The older members of the board--all men, all as elderly as Larch--were intimidated by this new man who spoke in whispers and by this new woman who was so loud. In tandem, they seemed so sure of themselves; they viewed their new roles on the board not as learning experiences, or even as an introduction to orphanage life, but as opportunities for taking charge.
Oh dear, Nurse Edna thought.
There's going to be trouble, as if we need any, Nurse Angela thought. It wouldn't have hurt to have a young intern around, or an administrative assistant, either; but she knew that Wilbur Larch was protecting his ability to perform the abortions. How could he accept new appointees without knowing the person's beliefs?
"Now, Doctor Larch," Dr. Gingrich said softly, "surely you know we don't think of you as doddering."
"Sometimes I think of myself as doddering," Larch said defensively. "I suppose you might think so, too."

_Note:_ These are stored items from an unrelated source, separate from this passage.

-- ==== Sys2Proof/Tests/Slice0.lean ====
section
/-! SUPPORT. Tests: words written out from the encoding tables, ill-formed terms, single steps, and for every statement that has
hypotheses a state and operands that meet them. -/

namespace Sys2Proof.Tests

-- One theorem at a time: the kernel evaluations below would else each keep a thread waiting.
set_option Elab.async false

open Sys2Proof Sys2Proof.Machine

/-! ## Small states -/

/-- A team of one group at a word of a clause, changed here and there. -/
def at' (cls : Nat) (ft : Team → Team) (fg : Group → Group) (fp : Path → Path) : State :=
  let path := fp { freshPath with pc := 4, clause := some (clauseOf cls 0) }
  { State.reset.setTeam 0 (ft { fetchTeam with groups := [(0, fg { freshGroup 0 0 0 with paths := [(0, path)] })] }) with
    cur := some ⟨0, .group 0⟩ }
def at0 (cls : Nat) : State := at' cls id id id

/-- A team whose sequencer is at a word of a clause. -/
def seqAt' (flume : Bool) (cls : Nat) (ft : Team → Team) (fq : Seq → Seq) : State :=
  let q := fq { idleSeq with running := true, pc := 4, clause := some (clauseOf cls 0) }
  let team := if flume then { fetchTeam with flume := q } else { fetchTeam with sluice := q }
  { State.reset.setTeam 0 (ft team) with cur := some ⟨0, if flume then .flume else .sluice⟩ }
def seq0 (flume : Bool) (cls : Nat) : State := seqAt' flume cls id id

/-- The issuing group's place, and the issuing sequencer's. -/
def envIn (s : State) : Env :=
  match issuer s with
  | .group e => e
  | _ => ⟨0, fetchTeam, 0, freshGroup 0 0 0, 0, freshPath⟩
def seqIn (s : State) : SeqEnv :=
  match issuer s with
  | .seq e => e
  | _ => ⟨0, fetchTeam, true, idleSeq⟩
def agtIn (s : State) : Agt :=
  match issuer s with
  | .seq e => e.agt
  | _ => (envIn s).agt

/-- Rows of 96 lanes of one value, mapped by the group's names in order. -/
def rowOf (v : Word) : Row := { lanes := List.replicate 96 v, refcnt := 1, anchor := .group 0, charge := 0, pend := 0 }
def withRows (n : Nat) (t : Team) : Team :=
  { t with
    res := { t.res with rows := (List.range n).map fun i => (i, rowOf (BitVec.ofNat 32 i)), nextRow := n, seqCtr := n }
    groups := t.groups.mapVals fun _ g => { g with map := (List.range n).map fun i => (i, ⟨i, i⟩) } }

/-- The scalars of a group and of a sequencer. -/
def withS (l : List (Nat × Word)) (g : Group) : Group := { g with s := l }


/-! ## Words written out from the encoding tables -/

/-- `pfx` (R195). -/
theorem test_decode_pfx : decodeWord (0b0#1 ++ 0b000001#6 ++ 0b010#3 ++ 0b100#3 ++ 0b001#3 ++ 0b000#3 ++ 0b0000000000000#13) =
    .ok (.pfx (w := false) (o := 2) (s := 4) (p := 1) (c := 0)) := by rfl
/-- `sadd` (R206). -/
theorem test_decode_sadd : decodeWord (0b0#1 ++ 0b000010#6 ++ 0b0000000#7 ++ 0b000010#6 ++ 0b000100#6 ++ 0b000110#6) =
    .ok (.sadd (w := false) (d := 2) (a := 4) (b := 6)) := by rfl
/-- `saddi` (R209). -/
theorem test_decode_saddi : decodeWord (0b0#1 ++ 0b000011#6 ++ 0b0#1 ++ 0b000010#6 ++ 0b000100#6 ++ 0b000000000110#12) =
    .ok (.saddi (w := false) (d := 2) (a := 4) (i := 6)) := by rfl
/-- `smovl` (R210). -/
theorem test_decode_smovl : decodeWord (0b0#1 ++ 0b000100#6 ++ 0b000010#6 ++ 0b000#3 ++ 0b0000000000000100#16) =
    .ok (.smovl (w := false) (d := 2) (i := 4)) := by rfl
/-- `scmp.cond.i32` (R212). -/
theorem test_decode_scmpI32 : decodeWord (0b0#1 ++ 0b000101#6 ++ 0b0000#4 ++ 0b010#3 ++ 0b000100#6 ++ 0b000110#6 ++ 0b001000#6) =
    .ok (.scmpI32 (w := false) (c := 2) (d := 4) (a := 6) (b := 8)) := by rfl
/-- `sshli` (R214). -/
theorem test_decode_sshli : decodeWord (0b0#1 ++ 0b000111#6 ++ 0b0000000#7 ++ 0b000010#6 ++ 0b000100#6 ++ 0b000110#6) =
    .ok (.sshli (w := false) (d := 2) (a := 4) (n := 6)) := by rfl
/-- `br` (R218). -/
theorem test_decode_br : decodeWord (0b0#1 ++ 0b001000#6 ++ 0b00000#5 ++ 0b00000000000000000010#20) =
    .ok (.br (w := false) (o := 2)) := by rfl
/-- `brv` (R39). -/
theorem test_decode_brv : decodeWord (0b0#1 ++ 0b001001#6 ++ 0b00#2 ++ 0b010#3 ++ 0b00000000000000000100#20) =
    .ok (.brv (w := false) (p := 2) (o := 4)) := by rfl
/-- `call` (R221). -/
theorem test_decode_call : decodeWord (0b0#1 ++ 0b001010#6 ++ 0b00000#5 ++ 0b00000000000000000010#20) =
    .ok (.call (w := false) (o := 2)) := by rfl
/-- `rejoin` (R40). -/
theorem test_decode_rejoin : decodeWord (0b0#1 ++ 0b001011#6 ++ 0b00000#5 ++ 0b00000000000000000010#20) =
    .ok (.rejoin (w := false) (o := 2)) := by rfl
/-- `ppush` (R42). -/
theorem test_decode_ppush : decodeWord (0b0#1 ++ 0b001100#6 ++ 0b0000000000000#13 ++ 0b000010#6 ++ 0b000000#6) =
    .ok (.ppush (w := false) (a := 2)) := by rfl
/-- `pand` (R224). -/
theorem test_decode_pand : decodeWord (0b0#1 ++ 0b001101#6 ++ 0b0000000#7 ++ 0b000010#6 ++ 0b000100#6 ++ 0b000110#6) =
    .ok (.pand (w := false) (d := 2) (a := 4) (b := 6)) := by rfl
/-- `bar.sync` (R225). -/
theorem test_decode_barSync : decodeWord (0b0#1 ++ 0b001110#6 ++ 0b0000000000000000000#19 ++ 0b000010#6) =
    .ok (.barSync (w := false) (i := 2)) := by rfl
/-- `exit` (R231). -/
theorem test_decode_exit : decodeWord (0b0#1 ++ 0b001111#6 ++ 0b0000000000000000000000000#25) =
    .ok (.exit (w := false)) := by rfl
/-- `nmove` (R242). -/
theorem test_decode_nmove : decodeWord (0b0#1 ++ 0b010000#6 ++ 0b0000#4 ++ 0b0000010#7 ++ 0b0000100#7 ++ 0b0000000#7) =
    .ok (.nmove (w := false) (d := 2) (a := 4)) := by rfl
/-- `ngive` (R244). -/
theorem test_decode_ngive : decodeWord (0b0#1 ++ 0b010001#6 ++ 0b0000#4 ++ 0b0000010#7 ++ 0b0000100#7 ++ 0b0000110#7) =
    .ok (.ngive (w := false) (s := 2) (a := 4) (l := 6)) := by rfl
/-- `nquery` (R247). -/
theorem test_decode_nquery : decodeWord (0b0#1 ++ 0b010010#6 ++ 0b0000#4 ++ 0b0000010#7 ++ 0b0000100#7 ++ 0b0000000#7) =
    .ok (.nquery (w := false) (d := 2) (a := 4)) := by rfl
/-- `vadd.i32` (R251). -/
theorem test_decode_vaddI32 : decodeWord (0b0#1 ++ 0b010100#6 ++ 0b0000#4 ++ 0b0000010#7 ++ 0b0000100#7 ++ 0b0000110#7) =
    .ok (.vaddI32 (w := false) (d := 2) (a := 4) (b := 6)) := by rfl
/-- `vand` (R253). -/
theorem test_decode_vand : decodeWord (0b0#1 ++ 0b010101#6 ++ 0b0000#4 ++ 0b0000010#7 ++ 0b0000100#7 ++ 0b0000110#7) =
    .ok (.vand (w := false) (d := 2) (a := 4) (b := 6)) := by rfl
/-- `vaddi.i32` (R254). -/
theorem test_decode_vaddiI32 : decodeWord (0b0#1 ++ 0b010110#6 ++ 0b0000#4 ++ 0b0000010#7 ++ 0b0000100#7 ++ 0b0000110#7) =
    .ok (.vaddiI32 (w := false) (d := 2) (a := 4) (i := 6)) := by rfl
/-- `vmovi` (R255). -/
theorem test_decode_vmovi : decodeWord (0b0#1 ++ 0b010111#6 ++ 0b00#2 ++ 0b0000010#7 ++ 0b0000000000000100#16) =
    .ok (.vmovi (w := false) (d := 2) (i := 4)) := by rfl
/-- `vcmp.cond.i32` (R256). -/
theorem test_decode_vcmpI32 : decodeWord (0b0#1 ++ 0b011000#6 ++ 0b00000#5 ++ 0b010#3 ++ 0b100#3 ++ 0b0000110#7 ++ 0b0001000#7) =
    .ok (.vcmpI32 (w := false) (c := 2) (p := 4) (a := 6) (b := 8)) := by rfl
/-- `vshfl` (R258). -/
theorem test_decode_vshfl : decodeWord (0b0#1 ++ 0b011001#6 ++ 0b0000#4 ++ 0b0000010#7 ++ 0b0000100#7 ++ 0b0000110#7) =
    .ok (.vshfl (w := false) (d := 2) (a := 4) (b := 6)) := by rfl
/-- `vred.add.i32` (R261). -/
theorem test_decode_vredAddI32 : decodeWord (0b0#1 ++ 0b011010#6 ++ 0b0000#4 ++ 0b0000010#7 ++ 0b0000100#7 ++ 0b0000000#7) =
    .ok (.vredAddI32 (w := false) (d := 2) (a := 4)) := by rfl
/-- `vdot4.i8` (R263). -/
theorem test_decode_vdot4I8 : decodeWord (0b0#1 ++ 0b011011#6 ++ 0b0000#4 ++ 0b0000010#7 ++ 0b0000100#7 ++ 0b0000110#7) =
    .ok (.vdot4I8 (w := false) (d := 2) (a := 4) (b := 6)) := by rfl
/-- `vfadd.f32` (R268). -/
theorem test_decode_vfaddF32 : decodeWord (0b0#1 ++ 0b011100#6 ++ 0b00#2 ++ 0b10#2 ++ 0b0000100#7 ++ 0b0000110#7 ++ 0b0001000#7) =
    .ok (.vfaddF32 (w := false) (r := 2) (d := 4) (a := 6) (b := 8)) := by rfl
/-- `vffma.f32` (R269). -/
theorem test_decode_vffmaF32 : decodeWord (0b0#1 ++ 0b011101#6 ++ 0b00#2 ++ 0b10#2 ++ 0b0000100#7 ++ 0b0000110#7 ++ 0b0001000#7) =
    .ok (.vffmaF32 (w := false) (r := 2) (d := 4) (a := 6) (b := 8)) := by rfl
/-- `vfadd.bf16x2` (R270). -/
theorem test_decode_vfaddPacked : decodeWord (0b0#1 ++ 0b011110#6 ++ 0b1#1 ++ 0b000#3 ++ 0b0000100#7 ++ 0b0000110#7 ++ 0b0001000#7) =
    .ok (.vfaddPacked (w := false) (t := true) (d := 4) (a := 6) (b := 8)) := by rfl
/-- `vcvt` (R272). -/
theorem test_decode_vcvt : decodeWord (0b0#1 ++ 0b011111#6 ++ 0b0000#4 ++ 0b0000100#7 ++ 0b0000110#7 ++ 0b0100#4 ++ 0b10#2 ++ 0b0#1) =
    .ok (.vcvt (w := false) (s := 0) (d := 4) (a := 6) (t := 4) (r := 2) (n := false)) := by rfl
/-- `vquant` (R275). -/
theorem test_decode_vquant : decodeWord (0b0#1 ++ 0b100000#6 ++ 0b0#1 ++ 0b010#3 ++ 0b0000100#7 ++ 0b0000110#7 ++ 0b0001000#7) =
    .ok (.vquant (w := false) (f := 2) (d := 4) (a := 6) (b := 8)) := by rfl
/-- `vrcp.f32` (R277). -/
theorem test_decode_vrcpF32 : decodeWord (0b0#1 ++ 0b100001#6 ++ 0b00#2 ++ 0b10#2 ++ 0b0000100#7 ++ 0b0000110#7 ++ 0b0000000#7) =
    .ok (.vrcpF32 (w := false) (r := 2) (d := 4) (a := 6)) := by rfl
/-- `vfcmp.cond.f32` (R278). -/
theorem test_decode_vfcmpF32 : decodeWord (0b0#1 ++ 0b100010#6 ++ 0b00000#5 ++ 0b010#3 ++ 0b100#3 ++ 0b0000110#7 ++ 0b0001000#7) =
    .ok (.vfcmpF32 (w := false) (c := 2) (p := 4) (a := 6) (b := 8)) := by rfl
/-- `vfred.add.f32` (R144). -/
theorem test_decode_vfredAddF32 : decodeWord (0b0#1 ++ 0b100011#6 ++ 0b00#2 ++ 0b10#2 ++ 0b0000100#7 ++ 0b0000110#7 ++ 0b0000000#7) =
    .ok (.vfredAddF32 (w := false) (r := 2) (d := 4) (a := 6)) := by rfl
/-- `vld` (R287). -/
theorem test_decode_vld : decodeWord (0b0#1 ++ 0b100100#6 ++ 0b0010#4 ++ 0b0000100#7 ++ 0b0000110#7 ++ 0b001000#6 ++ 0b1#1) =
    .ok (.vld (w := false) (t := 2) (d := 4) (o := 6) (b := 8) (s := true)) := by rfl
/-- `vst` (R287). -/
theorem test_decode_vst : decodeWord (0b0#1 ++ 0b100101#6 ++ 0b0010#4 ++ 0b0000100#7 ++ 0b0000110#7 ++ 0b001000#6 ++ 0b1#1) =
    .ok (.vst (w := false) (t := 2) (d := 4) (o := 6) (b := 8) (s := true)) := by rfl
/-- `vatom` (R291). -/
theorem test_decode_vatom : decodeWord (0b0#1 ++ 0b100110#6 ++ 0b0010#4 ++ 0b0000100#7 ++ 0b0000110#7 ++ 0b001000#6 ++ 0b1#1) =
    .ok (.vatom (w := false) (p := 2) (d := 4) (o := 6) (b := 8) (s := true)) := by rfl
/-- `fatom` (R291). -/
theorem test_decode_fatom : decodeWord (0b0#1 ++ 0b100111#6 ++ 0b0010#4 ++ 0b0000100#7 ++ 0b0000110#7 ++ 0b001000#6 ++ 0b1#1) =
    .ok (.fatom (w := false) (p := 2) (d := 4) (o := 6) (b := 8) (s := true)) := by rfl
/-- `vld.sp` (R288). -/
theorem test_decode_vldSp : decodeWord (0b0#1 ++ 0b101001#6 ++ 0b00#2 ++ 0b10#2 ++ 0b0000100#7 ++ 0b0000110#7 ++ 0b001000#6 ++ 0b1#1) =
    .ok (.vldSp (w := false) (z := 2) (d := 4) (o := 6) (b := 8) (s := true)) := by rfl
/-- `vcache.wb` (R295). -/
theorem test_decode_vcacheWb : decodeWord (0b0#1 ++ 0b101010#6 ++ 0b00000000000#11 ++ 0b0000010#7 ++ 0b000100#6 ++ 0b1#1) =
    .ok (.vcacheWb (w := false) (o := 2) (b := 4) (s := true)) := by rfl
/-- `sld` (R289). -/
theorem test_decode_sld : decodeWord (0b0#1 ++ 0b000110#6 ++ 0b0#1 ++ 0b000010#6 ++ 0b000100#6 ++ 0b010#3 ++ 0b000001000#9) =
    .ok (.sld (w := false) (d := 2) (a := 4) (t := 2) (f := 8)) := by rfl
/-- `satom` (R292). -/
theorem test_decode_satom : decodeWord (0b0#1 ++ 0b101011#6 ++ 0b000#3 ++ 0b0010#4 ++ 0b000100#6 ++ 0b000110#6 ++ 0b001000#6) =
    .ok (.satom (w := false) (p := 2) (d := 4) (a := 6) (b := 8)) := by rfl
/-- `fence` (R294). -/
theorem test_decode_fence : decodeWord (0b0#1 ++ 0b101000#6 ++ 0b0000000000000#13 ++ 0b000010#6 ++ 0b000100#6) =
    .ok (.fence (w := false) (o := 2) (e := 4)) := by rfl
/-- `cpy.ld` (R299). -/
theorem test_decode_cpyLd : decodeWord (0b0#1 ++ 0b101100#6 ++ 0b00000#5 ++ 0b00000010#8 ++ 0b000100#6 ++ 0b110#3 ++ 0b000#3) =
    .ok (.cpyLd (w := false) (t := 2) (a := 4) (p := 6)) := by rfl
/-- `cpy.gth` (R299). -/
theorem test_decode_cpyGth : decodeWord (0b0#1 ++ 0b110001#6 ++ 0b00000#5 ++ 0b00000010#8 ++ 0b000100#6 ++ 0b110#3 ++ 0b000#3) =
    .ok (.cpyGth (w := false) (t := 2) (a := 4) (p := 6)) := by rfl
/-- `cbat` (R94). -/
theorem test_decode_cbat : decodeWord (0b0#1 ++ 0b101101#6 ++ 0b00000#5 ++ 0b1#1 ++ 0b0000000000000#13 ++ 0b000100#6) =
    .ok (.cbat (w := false) (e := true) (d := 4)) := by rfl
/-- `tbinit` (R303). -/
theorem test_decode_tbinit : decodeWord (0b0#1 ++ 0b101110#6 ++ 0b00000#5 ++ 0b000010#6 ++ 0b000100#6 ++ 0b00000000#8) =
    .ok (.tbinit (w := false) (a := 2) (b := 4)) := by rfl
/-- `sltake` (R304). -/
theorem test_decode_sltake : decodeWord (0b0#1 ++ 0b101111#6 ++ 0b00000#5 ++ 0b000010#6 ++ 0b00000000#8 ++ 0b000100#6) =
    .ok (.sltake (w := false) (a := 2) (i := 4)) := by rfl
/-- `qpush` (R306). -/
theorem test_decode_qpush : decodeWord (0b0#1 ++ 0b110000#6 ++ 0b1#1 ++ 0b1#1 ++ 0b000#3 ++ 0b000110#6 ++ 0b000000#6 ++ 0b00001000#8) =
    .ok (.qpush (w := false) (g := true) (r := true) (a := 6) (q := 8)) := by rfl
/-- `vmma` (R159). -/
theorem test_decode_vmma : decodeWord (0b0#1 ++ 0b110010#6 ++ 0b0010#4 ++ 0b0000100#7 ++ 0b0000110#7 ++ 0b0001000#7) =
    .ok (.vmma (w := false) (f := 2) (h := 4) (a := 6) (b := 8)) := by rfl
/-- `fmm` (R317). -/
theorem test_decode_fmm : decodeWord (0b0#1 ++ 0b110011#6 ++ 0b00000#5 ++ 0b0000010#7 ++ 0b000100#6 ++ 0b000000#6 ++ 0b1#1) =
    .ok (.fmm (w := false) (h := 2) (a := 4) (z := true)) := by rfl
/-- `fpoly` (R169). -/
theorem test_decode_fpoly : decodeWord (0b0#1 ++ 0b110100#6 ++ 0b00000#5 ++ 0b0000010#7 ++ 0b000100#6 ++ 0b0000000#7) =
    .ok (.fpoly (w := false) (h := 2) (a := 4)) := by rfl
/-- `ftmask` (R167). -/
theorem test_decode_ftmask : decodeWord (0b0#1 ++ 0b110101#6 ++ 0b00000#5 ++ 0b0000010#7 ++ 0b000100#6 ++ 0b0000000#7) =
    .ok (.ftmask (w := false) (h := 2) (a := 4)) := by rfl
/-- `facc.ld` (R321). -/
theorem test_decode_faccLd : decodeWord (0b0#1 ++ 0b110110#6 ++ 0b00000#5 ++ 0b0000010#7 ++ 0b000100#6 ++ 0b0000000#7) =
    .ok (.faccLd (w := false) (h := 2) (a := 4)) := by rfl
/-- `fcset` (R322). -/
theorem test_decode_fcset : decodeWord (0b0#1 ++ 0b110111#6 ++ 0b00000#5 ++ 0b0010#4 ++ 0b000100#6 ++ 0b0000000000#10) =
    .ok (.fcset (w := false) (n := 2) (a := 4)) := by rfl
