/-- One row engine (R73): due list (its first 32 entries; what follows waits for room, notes/assumptions/106.md), the production render `cur` or
the Loupe render `lcur` in progress with the lines it waits for, how far it has come (`step`: three steps for each 64-column group and two for each
kept motif, R91, R113), the plane cells of the groups done and the motif cells drawn, the pool blocks it has claimed and whether it waits for
one (R328), and its motif scan (entries kept, dropped and malformed, and whether a fiducial one was dropped); parked entries with the line
each lacks, Loupe requests that wait for a page likewise, rows waiting for the gather lane, the row being gathered, whether it was
abandoned (R81) and what its lane has to read yet, records to write, the rendered-row cache (oldest first), the tile and motif caches (line number and 64-byte contents, most
recently used first), prefetches, pending invalidations, the Loupe request being served and those behind it, and the beams (bit b) it was
last told are SYNCED and are turning backwards (R77, R134). -/
structure Engine where
  due : List Due := []
  cur : Option Due := none
  lcur : Option Due := none
  step : Nat := 0
  cells : List (Option (Nat × Cell)) := []
  mcells : List (Nat × List (Nat × Cell)) := []
  blocks : List Nat := []
  blocked : Bool := false
  want : List Nat := []
  wantM : List Nat := []
  kept : List (Nat × Nat) := []
  mdrop : Nat := 0
  mbad : Nat := 0
  mfid : Bool := false
  parked : List (Due × Nat) := []
  lparked : List (LReq × Nat) := []
  ready : List RRow := []
  lane : Option Due := none
  laneOff : Bool := false
  gath : Gath := {}
  recs : List RecJob := []
  rrc : List RRow := []
  tc : List (Nat × Nat) := []
  mc : List (Nat × Nat) := []
  pf : List Nat := []
  tinv : Option Inval := none
  minv : Option Inval := none
  loupe : Option LReq := none
  loupeQ : List LReq := []
  batch : Nat := 0
  syncs : Nat := 0
  backs : Nat := 0
deriving DecidableEq, Repr

/-- One context behind its registers: a pending row-boundary command (R78), ARMGEN and the START captured at ARM (R130), whether the next release is the first (R122), the harness anchor
(R151), and, while a cancellation runs, the due entries of its fill and of the triggers behind it, which are added afterwards (R134). -/
structure Ctx where
  cmd : Option (RowCmd × Bool × Nat) := none
  armgen : Nat := 0
  start : Nat := 0
  first : Bool := false
  ka : Nat := 0
  pa : Nat := 0
  waiting : Bool := false
  held : List Due := []
deriving DecidableEq, Repr

/-- A release in a slot of a beam core's release queue (R122), or taken and open (R123). -/
structure Release where
  ctx : Nat
  row : Nat
  skipped : Bool
  first : Bool
deriving DecidableEq, Repr

/-- A page-ahead request on its way to the pattern-store paging unit (R94). -/
structure PageReq where
  engine : Nat
  ctx : Nat
  row : Nat
  time : Nat
deriving DecidableEq, Repr

/-- What a line fill brought back (R91). -/
inductive FillResult where
  | data | absent | uncorrectable
deriving DecidableEq, Repr

/-! ### Harness, queues, seals (chapters 06, 08) -/

/-- The harness unit: two physical banks, which is active, the active segment maps and those of the last
validation (R147); and the beams (bit b) whose OFF marker waits for the cancellation of R80. -/
structure Harness where
  bank0 : List (Nat × Nat) := []
  bank1 : List (Nat × Nat) := []
  active1 : Bool := false
  maps : List (Nat × Nat) := []
  newMaps : List (Nat × Nat) := []
  offs : Nat := 0
deriving DecidableEq, Repr

/-- An event in a channel's queue (R156): the 64-bit event, whether a port has sent it and under which SEQ, the context whose
row produced it, the instance (bits [79:0] of its seal record), and whether the instance's seals compared equal. -/
structure QEv where
  ev : Nat
  sent : Bool := false
  seq : Nat := 0
  ctx : Nat
  inst : Nat
  clear : Bool := false
deriving DecidableEq, Repr

/-- One channel (R150, R156, R159): queue oldest first, the state of the last event sent, the five counters, and events sent
and not yet reported. -/
structure Chan where
  q : List QEv := []
  lastSent : Nat := 0
  enq : Nat := 0
  canc : Nat := 0
  fired : Nat := 0
  unf : Nat := 0
  drop : Nat := 0
  unrep : Nat := 0
deriving DecidableEq, Repr

/-- A cancellation request being scanned (Table 06.5): context, direction (none for all), and whether the context's fill waits for it. -/
structure Scan where
  ctx : Nat
  dir : Option Bool
  fills : Bool
deriving DecidableEq, Repr

/-- A gathered segment on its way to the seal unit (R203), with what the unit stores beside its record (R205): the anchor and
the reference state each state-mode channel had. -/
structure SealJob where
  key : Nat
  kind : RKind
  events : List Nat
  ka : Nat
  pa : Nat
  refs : List (Nat × Nat)
deriving DecidableEq, Repr

/-- A seal record (R204, R205): bits [79:0], the events it counts, its CRC; whether it is the half's own, and then also the anchor and reference
states; and whether it stays in its table for a held instance. -/
structure SealRec where
  key : Nat
  nev : Nat
  crc : Nat
  ka : Nat := 0
  pa : Nat := 0
  refs : List (Nat × Nat) := []
  mine : Bool := false
  held : Bool := false
deriving DecidableEq, Repr

/-- The seal unit of a half (R205): segments to seal, own and peer tables, records on the channel to the peer, held instances
oldest first, the sticky bits of the self-check word (Table 08.3), the time bases of the last bucket overflow (plus 1; 0 none)
and of the last correctable errors in privileged memories. -/
structure SealUnit where
  jobs : List SealJob := []
  own : List SealRec := []
  peer : List SealRec := []
  out : List SealRec := []
  held : List SealRec := []
  bucketAt : Nat := 0
  ceAt : List Nat := []
  ue : Bool := false
  wdog : Bool := false
  pll : Bool := false
deriving DecidableEq, Repr

/-! ### Rerok ports (chapter 07) -/

/-- A sequenced frame of a port (R181): SEQ, payload words after the epoch, and the channels whose events it carries. -/
structure Frame where
  seq : Nat
  type : Nat
  words : List Nat
  chans : List Nat := []
deriving DecidableEq, Repr

/-- What a port waits for from its board before it sends on: nothing; the CRD that opens a session; ACK and CRD (and which of
them have come) after a CHG with OPEN = 0 in training; the ACK after a new epoch (R179, R197). -/
inductive Await where
  | none | crd
  | both (ack crd : Bool)
  | ack
deriving DecidableEq, Repr

/-- An accepted STS as a port keeps it for its peer (R195): SEQ, status word, audit result, reports. -/
structure StsRec where
  seq : Nat
  status : Nat
  audd : Nat
  reports : List Nat
deriving DecidableEq, Repr

/-- A port behind its registers (chapter 07): next SEQ expected, unacknowledged frames oldest first, SEQs to resend, SEQs of MGT
requests that are no longer resent, the frames
waiting at the transmitter (CHG with OPEN, ACK, AUD, HB, an MGT request), the closed EVT frame that waits for its mirror
confirmation or to be sent, mirror records on their way to the peer and confirmations on their way back, what the board's
reply is awaited for, the training HBs, the RTT values, retraining times, the MGT tag, the snapshot last sent, the accepted
STS frames, the fence confirmation, whether the referee has disabled the driver, the symbols after K28.5 of the last frame sent and the
code groups that left at the last frame boundary; credits held (a 32-bit number, RLK_CREDIT shows its low half); the times of the errors
and of the code errors of the last millisecond and of the last valid frame (R180); whether the running disparity is positive (R167);
whether its half is in CHARGE. -/
structure Port where
  rxNext : Nat := 0
  unack : List Frame := []
  rtx : List Nat := []
  dead : List Nat := []
  chg : Option Bool := none
  ack : Bool := false
  retry : Bool := false
  retryFor : Option Nat := none
  aud : Bool := false
  hb : Bool := false
  mgt : Option (List Nat) := none
  closed : Option Frame := none
  confirmed : Bool := false
  mirrors : List Frame := []
  confirms : Nat := 0
  await : Await := .none
  goodHb : Nat := 0
  rtts : List Nat := []
  retrains : List Nat := []
  tag : Nat := 0
  snap : Nat := 0
  sts : List StsRec := []
  fenced : Bool := false
  drvOff : Bool := false
  sent : List Nat := []
  wire : List Nat := []
  credits : Nat := 0
  errAt : List Nat := []
  codeAt : List Nat := []
  validAt : Nat := 0
  disp : Bool := false
  lead : Bool := false
deriving DecidableEq, Repr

"The pressure you must be under," Dr. Gingrich said. "Someone with all your responsibilities should have all the help he can get."
"Someone with my responsibility should stay responsible," Larch said.
"With the pressure you must be under," said Dr. Gingrich, "it's no wonder you find it hard to delegate even a little of that responsibility."
"I have more use for a typewriter than for a delegate," Wilbur Larch said, but when he blinked his eyes he saw those bright stars that populated both a clear Maine night and the firmament of ether, and he wasn't sure which stars they were. He rubbed his face with his hand, and caught Mrs. Goodhall scribbling something on the impressively thick pad before her.
"Let's see," she said--sharply, by comparison to Dr. Gingrich's wispy voice. "You're in your seventies, now--is that correct? Aren't you seventy-something?" she asked Dr. Larch.
"Right," said Wilbur Larch. "Seventy-something."
"And how old is Missus Grogan?" Mrs. Goodhall asked suddenly, as if Mrs. Grogan weren't present--or as if she were so old that she was incapable of answering for herself.
"I'm sixty-two," Mrs. Grogan said pertly, "and I'm as lively as a spring chicken!"
"Oh, no one doubts you're not lively!" said Dr. Gingrich.
"And Nurse Angela?" Mrs. Goodhall asked, not looking up at anyone; the scrutiny of her own writing on the pad before her required every ounce of her exhaustive attention.
"I'm fifty-eight," Nurse Angela said.